2017年8月27日 星期日

Excel VBA 與 Python 爬「公開資訊觀測站的重大訊息公告」

兩周8小時上完Excel VBA爬蟲入門班課程,在課程最後同學問到如何爬公開資訊觀測站的重大訊息公告,當時誤判用錯 Internet Explorer 方法,造成抓取中文變成亂碼,經過轉碼依舊無法有效(或許還有別的方法,後續再研究),後面改以XMLHttp處理即可順利完成。
Excel VBA雖然可以用不同方法去取得網頁資訊,不過在特定網頁上不是每種方法都可行,需要花時間去試驗,這點與Python只要寫幾行程式碼就能達成相同功能是不同,驗證一句常聽過的話,「方法多不見得有用,有用的方法一種就好」,至於那一種方法好用,在 Excel 中筆者無法給一個標準答案。

請注意:我再次重申,部落格文章的程式碼,是要提供為參考與學習,一旦網頁改版請自行修改,別要求東要求西要我主動修改,你們用我寫東西程式賺錢了、交差了,請問有分我一杯羹嗎?既然賺錢沒分我,請問有什麼理由要求我修改,如果沒能力改,就花錢來找我上課。

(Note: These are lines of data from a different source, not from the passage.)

/-- Enabled TDM ports that take part. -/
def livePorts (c : State) : List Nat := (List.range 48).filter (fun p => takesPart c (portObj p))
/-- Enabled stream contexts that take part. -/
def liveContexts (c : State) : List Nat := (List.range 512).filter (fun k => takesPart c (ctxObj k))
/-- Enabled audio rings that take part. -/
def liveRings (c : State) : List Nat := ((List.range 32).map (· + 32)).filter (fun r => takesPart c (ringObj r))

/-- The largest channel count of a context (R328). -/
def mostChannels (c : State) (k : Nat) : Nat := min 64 (1440 / (perPacket c k * wireBytes c k))

/-- Step 1 of R208: objects that fail with MODE_FORBIDS (R65, R133, R179, R320, R350). -/
def step1 (s c : State) : List Obj :=
  ([1, 2, 3].filter (fun d => decide (rateClass (rate0 c) < rateClass (domRate c d))
      && (isOn c (ob 2 d 0) || forceVal s (ob 2 d 2) != forceVal c (ob 2 d 2)))).map (fun d => ob 2 d 2)
  ++ (imagePlaces c).filter (fun p => (placeImage c p).length != 0 && !imageFits c p)
  ++ ((liveProcs c).filter (fun o => isOn c (o + 0x010) && decide (4096 / unitClass c o < numF c (o + 0x011)))).map (· + 0x011)
  ++ ((livePorts c).filter (fun p => decide (1024 / unitClass c (portObj p) < numF c (portObj p + 3)))).map (portObj · + 3)
  ++ ((liveContexts c).filter (fun k => decide (mostChannels c k < numF c (ctxObj k + 5)))).map (ctxObj · + 5)

/-! ### Step 2: ranges of several objects -/

/-- Words of a placement's COEF reservation, both halves for a strip slot (R216). -/
def coefWords (c : State) (p : Obj) : Nat :=
  (valOctets (forceVal c (p + 7))).length / 4 * (if isSlotPlace p then 2 else 1)

/-- Step 2: objects that fail with RANGE (R133, R155, R272, R320, R350). -/
def step2 (c : State) : List Obj :=
  let cap := ob 5 0x400 0
  (usedPlaces c).filter (fun p => decide (0x6000 < numF c (p + 8) + coefWords c p)
      || (isSlotPlace p && decide (numF c (p + 1) < 0xF0) && decide (0x3FC0 < numF c (p + 5))))
  ++ (if (lim c).strips < numF c (cap + 0x011) + numF c (cap + 0x012) ∨ (lim c).host < numF c (cap + 0x013) + numF c (cap + 0x012)
      then [cap] else [])
  ++ ((liveRings c).filter (fun r => numF c (ringObj r + 4) == 0
        || decide ((lim c).host < numF c (ringObj r + 3) + numF c (ringObj r + 4)))).map ringObj
  ++ ((livePorts c).filter (fun p =>
        let o := portObj p
        decide (numF c (o + 3) < numF c (o + 9) + numF c (o + 6) + numF c (o + 4) * numF c (o + 5))
        || (numF c (o + 3) % 2 == 1 && numF c (o + 7) == 1))).map portObj
  ++ ((liveContexts c).filter (fun k => decide (k < 256)
        && decide (numF c (ctxObj k + 0x012) * domHz c (ctxDom c k) < perPacket c k * 1000000))).map ctxObj

/-! ### The engine's own words on a lane (R176, R468) -/

/-- A buffer of the engine in a lane's bank pair: what it belongs to, its words, and the multiple its base stands on. -/
structure LaneBuf where
  key   : Obj × Nat
  words : Nat
  align : Nat
  deriving DecidableEq, Repr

以下就來看看相關的Excel VBA與Python程式碼。
公開資訊觀測站的重大訊息公告


Postman畫面。


Excel VBA 抓取網頁資料的程式碼。

Option Explicit

Sub 公開資訊觀測站公告()
    Dim tmp As String
    Dim html As Object, html2 As Object
    Dim htable As Object, htable2 As Object
    Dim i As Integer, j As Integer, year As Integer, month As Integer
    Dim Row As Integer
    Dim url As String
    Dim url2 As String
    Dim stockid As String
    
    stockid = Sheets(1).Range("A2")
    year = Sheets(1).Range("B2")
    
    url = "http://mops.twse.com.tw/mops/web/ajax_t05st01?firstin=1&TYPEK=sii&co_id=" & stockid & "&year=" & year & "&month=&b_date=&e_date="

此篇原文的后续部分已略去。